Adrian Brela – pierwsze w sezonie czyste konto w Lidze A. Miał sporo pracy, ale spisał się bez zarzutu. Interweniował bardzo pewnie, a szczególnie może imponować sposób w jaki bronił sytuacje sam na sam.

Na plus

Show bramkarzy – głównymi bohaterami spotkania byli bramkarze: Brela z Piratów i Orłowski z PGD. Wydaje się, że trochę więcej pracy miał Orłowski i może dlatego puścił dwie bramki, za których utratę winy nie ponosi.
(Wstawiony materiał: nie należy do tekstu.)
-- ==== Sys2Proof/Certificates/Slice0/Obligations.lean ====
section
/-! DEFINITION. The statements for the provers, family by family. Each docstring cites the rules it formalises. -/

open Sys2Proof Sys2Proof.Machine

/-! ### The queue of commands and idling -/

/-- A step runs the command at the front of the queue, with the rest of the queue in place. With no command waiting, one
nanosecond of device time passes (the model's choice, log entry 7). -/
def Obligations.StepsTakeTheFront : Prop :=
  (∀ (s : State) (c : Instr) (r : List Instr), s.pending = c :: r → step s = exec c { s with pending := r }) ∧
  (∀ s : State, s.pending = [] → step s = .next { s with now := s.now + 1 })

/-- Every command of the table completes: `exec` answers a next state for each of the 263 forms of `Instr`, in every state and
with every operand. No command ends in a fault or a refusal, for the spec gives each an effect, if only to wait or to do
nothing. -/
def Obligations.EveryCommandCompletes : Prop :=
  ∀ (i : Instr) (s : State), ∃ t, exec i s = .next t

/-! ### Doorbells and host registers (02) -/

/-- SQ_TAIL adds (new − old) mod 32 entries to the queue (R34), CQ_HEAD consumes (new − old) mod 32 completion entries and frees
their tags (R36); but for what every BAR write does (R486) nothing else changes. -/
def Obligations.DoorbellsMovePointers : Prop :=
  ∀ (s : State) (q : Nat) (v : Word), s.barOpen = true → (s.queue q).listens = true →
    Completes (.sqTail q v) s (fun t =>
      t.queue q = { s.queue q with
        sqTail := v.extractLsb' 0 5
        unfetched := (s.queue q).unfetched + (v.extractLsb' 0 5 - (s.queue q).sqTail).toNat } ∧
      (∀ k, k ≠ q → t.queue k = s.queue k) ∧
      t = { s.barWrite with hq := { s.barWrite.hq with queues := t.hq.queues } }) ∧
    Completes (.cqHead q v) s (fun t =>
      ((v.extractLsb' 0 5 - (s.queue q).cqHead).toNat ≤ (s.queue q).cqTags.length →
        (t.queue q).cqHead = v.extractLsb' 0 5 ∧
        (t.queue q).cqTags = (s.queue q).cqTags.drop (v.extractLsb' 0 5 - (s.queue q).cqHead).toNat ∧
        (∀ i : BitVec 5, bit (t.queue q).tags i.toNat = (bit (s.queue q).tags i.toNat &&
          !((s.queue q).cqTags.take (v.extractLsb' 0 5 - (s.queue q).cqHead).toNat).contains i))) ∧
      ((s.queue q).cqTags.length < (v.extractLsb' 0 5 - (s.queue q).cqHead).toNat → t.queue q = s.queue q) ∧
      (∀ k, k ≠ q → t.queue k = s.queue k) ∧
      t = { s.barWrite with hq := { s.barWrite.hq with queues := t.hq.queues } })

/-- Doorbell writes to a DISABLED or DRAINING queue are ignored; while a queue is FROZEN, tail and head writes are recorded, and
arbitration never picks it for a fetch (R37). -/
def Obligations.DoorbellsOfStoppedQueues : Prop :=
  ∀ (s : State) (q : Nat) (v : Word) (ok : Bool), s.barOpen = true →
    ((s.queue q).st = .disabled ∨ (s.queue q).st = .draining →
      ∀ i ∈ [Instr.sqTail q v, Instr.cqHead q v, Instr.restart q ok, Instr.flushPending q ok], Completes i s (fun t =>
        (∀ k, t.queue k = s.queue k) ∧ t = { s.barWrite with hq := { s.barWrite.hq with queues := t.hq.queues } })) ∧
    ((s.queue q).st = .frozen →
      Completes (.sqTail q v) s (fun t => t.queue q = { s.queue q with
        sqTail := v.extractLsb' 0 5
        unfetched := (s.queue q).unfetched + (v.extractLsb' 0 5 - (s.queue q).sqTail).toNat }) ∧
      Completes (.cqHead q v) s (fun t => (v.extractLsb' 0 5 - (s.queue q).cqHead).toNat ≤ (s.queue q).cqTags.length →
        (t.queue q).cqHead = v.extractLsb' 0 5) ∧
      ∀ u, s.arbitrate ≠ some (q, u))

/-- In D3hot every write to BAR0 or BAR2 is discarded: nothing at all changes (R54). Entering D3hot answers the configuration
write, after which fetching stops; returning to D0 writes the held completions and fetching may go on (R53, R54); an L1
request is made only with no message pending; PME_Turn_Off is answered (R53). A change of the PCIe link state raises source
0x90F (R415, R417); an invalidate request is answered with an invalidate completion (R22). -/
def Obligations.PcieEventsAndLowPower : Prop :=
  (∀ (s : State) (q v n : Nat) (w : Word) (d : DWord) (ok : Bool), s.hq.pcie = .d3hot →
    exec (.sqTail q w) s = .next s ∧ exec (.cqHead q w) s = .next s ∧ exec (.restart q ok) s = .next s ∧
    exec (.flushPending q ok) s = .next s ∧ exec .enableSet s = .next s ∧ exec .enableClear s = .next s ∧
    exec .shutdown s = .next s ∧ exec (.vectorUnmask v) s = .next s ∧
    exec (.registerWrite .bar0 n 32 d) s = .next s ∧ exec (.registerWrite .bar0 n 64 d) s = .next s ∧
    exec (.registerWrite .bar2 n 32 d) s = .next s) ∧
  (∀ s : State,
    (s.hq.pcie ≠ .d3hot → Completes .d3hotEntry s (fun t =>
      t.hq.pcie = .d3hot ∧ .cfgDone ∈ t.out ∧ t.fetching = false ∧ t.hq.queues = s.hq.queues ∧ t.hq.ops = s.hq.ops)) ∧
    (s.hq.pcie = .d3hot → (∀ h ∈ s.hq.heldCpl, (s.queue h.1).discard = false) → Completes (.d0Return true) s (fun t =>
      t.hq.pcie = .d0 ∧ t.hq.heldCpl = [] ∧ t.hq.heldMsg = [] ∧ (∀ h ∈ s.hq.heldCpl, .cpl h.1 h.2.slot h.2.pasid h.2.cpl.bytes ∈ t.out) ∧
      t.hq.queues = s.hq.queues)) ∧
    (s.hq.pcie = .d0 → (∀ e ∈ s.hq.vecs, e.2.winEnd = none ∧ e.2.pending = false) → Completes .aspmL1Entry s (fun t =>
      t.hq.pcie = .l1 ∧ .aspmL1 ∈ t.out ∧ t.hq.queues = s.hq.queues)) ∧
    Completes .pmeTurnOff s (fun t => .pmeAck ∈ t.out ∧ t.hq.queues = s.hq.queues ∧ t.hq.pcie = s.hq.pcie)) ∧
  (∀ (s : State) (up : Bool),
    (s.targetOf 0x90F = none → Completes (.pcieLinkStateChange up) s (fun t =>
      t = { s with hq := { s.hq with linkUp := up }, stewInt := { s.stewInt with lost := true } })) ∧
    (∀ c, s.targetOf 0x90F = some c → Completes (.pcieLinkStateChange up) s (fun t =>
      t.hq.linkUp = up ∧ .intr c 0x90F ∈ t.out)) ∧
    Completes .atsInvalidate s (fun t => t = { s with out := .atsDone :: s.out }))

/-- Setting ENABLE moves queue 0 from DISABLED to ACTIVE with its pointers at 0 and phase 1, and is ignored while ID_READY.ADMIN
is 0 (R27, R38); clearing it moves queue 0 to DRAINING (R26). SHUTDOWN stops fetching (R28); it changes no queue's state.
RESTART and FLUSH_PENDING return a FROZEN queue to ACTIVE once no command started before the freeze is left: ELOG.VALID is
cleared, and FLUSH_PENDING first completes the entries between SQ_HEAD and SQ_TAIL (R41). With such commands left they wait,
and RESTART_TAKES_EFFECT makes them good. -/
def Obligations.ControlBitsAndRestart : Prop :=
  (∀ s : State, s.barOpen = true →
    (bit s.hq.idReady 1 = true → (s.queue 0).st = .disabled → Completes .enableSet s (fun t =>
      t.hq.aqEnable = true ∧ (t.queue 0).st = .active ∧ (t.queue 0).sqHead = 0 ∧ (t.queue 0).sqTail = 0 ∧
      (t.queue 0).cqTail = 0 ∧ (t.queue 0).cqHead = 0 ∧ (t.queue 0).phase = true ∧ (t.queue 0).tags = 0 ∧
      (t.queue 0).sqBase = s.hq.aqSqBase ∧ (t.queue 0).cqBase = s.hq.aqCqBase ∧ (t.queue 0).vector = s.hq.aqVector ∧
      (∀ k, k ≠ 0 → t.queue k = s.queue k))) ∧
    (bit s.hq.idReady 1 = false → Completes .enableSet s (fun t => t.hq.aqEnable = s.hq.aqEnable ∧ t.queue 0 = s.queue 0)) ∧
    (s.hq.aqEnable = true → (s.queue 0).listens = true → s.unstarted 0 = [] → Completes .enableClear s (fun t =>
      t.hq.aqEnable = false ∧ (t.queue 0).st = .draining ∧ (∀ k, k ≠ 0 → t.queue k = s.queue k)))) ∧
  (∀ s : State, s.barOpen = true → (∀ q, s.unstarted q = []) → Completes .shutdown s (fun t =>
    t.hq.shutdown = true ∧ t.fetching = false ∧ (∀ q, t.queue q = s.queue q) ∧
    t = { s.barWrite with hq := { s.barWrite.hq with shutdown := true, stopFetch := true } })) ∧
  (∀ (s : State) (q : Nat), (s.queue q).st = .frozen → (s.queue q).held = [] →
    s.hq.cqAnswer = true → s.hq.pcie ≠ .d3hot →
    (s.startedOps q = [] → (s.queue q).flushPending = false →
      Completes (.restart q true) s (fun t => t.queue q = { s.queue q with
        st := .active, restartPending := false, elog := { (s.queue q).elog with valid := false } } ∧
        (∀ k, k ≠ q → t.queue k = s.queue k))) ∧
    (s.startedOps q = [] →
      Completes (.flushPending q true) s (fun t => (t.queue q).st = .active ∧ (t.queue q).elog.valid = false ∧
        ((s.queue q).unfetched ≤ 32 → (t.queue q).unfetched = 0 ∧
          (t.queue q).sqHead = (s.queue q).sqHead + BitVec.ofNat 5 (s.queue q).unfetched))) ∧
    (s.startedOps q ≠ [] →
      Completes (.restart q true) s (fun t => (t.queue q).st = .frozen ∧ (t.queue q).restartPending = true)) ∧
    (s.startedOps q = [] → (s.queue q).restartPending = true → (s.queue q).flushPending = false →
      Completes (.restartTakesEffect q true) s (fun t => t.queue q = { s.queue q with
        st := .active, restartPending := false, elog := { (s.queue q).elog with valid := false } } ∧
        (∀ k, k ≠ q → t.queue k = s.queue k))))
Gdyby do szóstki kolejki można było wstawić dwóch bramkarzy, obaj by się niej znaleźli. Ich parady to było to, co najlepsze w środowym pojedynku.

Na minus

Napastnicy do poprawki – jeśli bohaterami są bramkarze, to „antybohaterami” muszą być gracze z pola, którzy nie potrafili ich pokonać. Sytuacji naprawdę było sporo, goli mogło paść więcej. Na usprawiedliwienie napastników trzeba jednak zaznaczyć, że rzadko zdarza się, aby bramkarze byli tak dobrze dysponowani.

Wydarzenie meczu

Defensywni Piraci – drużyna Piratów z Karaibów przechodzi metamorfozę. Z drużyny, która w obronie gra dość frywolnie zmienia się w zespół, który traci bardzo mało bramek. Obok Rocket Fuel to oni mają najniższą średnią traconych goli. Piraci zdobywają co prawda mniej bramek niż w poprzednim sezonie, ale patrząc na pozycję w tabeli widać, że większe skupienie na defensywie wychodzi im na dobre.

Skrót meczu

http://www.youtube.com/watch?v=0KG_UgZI_7Q

Partner Technologiczny

Razem gramy do jednej bramki!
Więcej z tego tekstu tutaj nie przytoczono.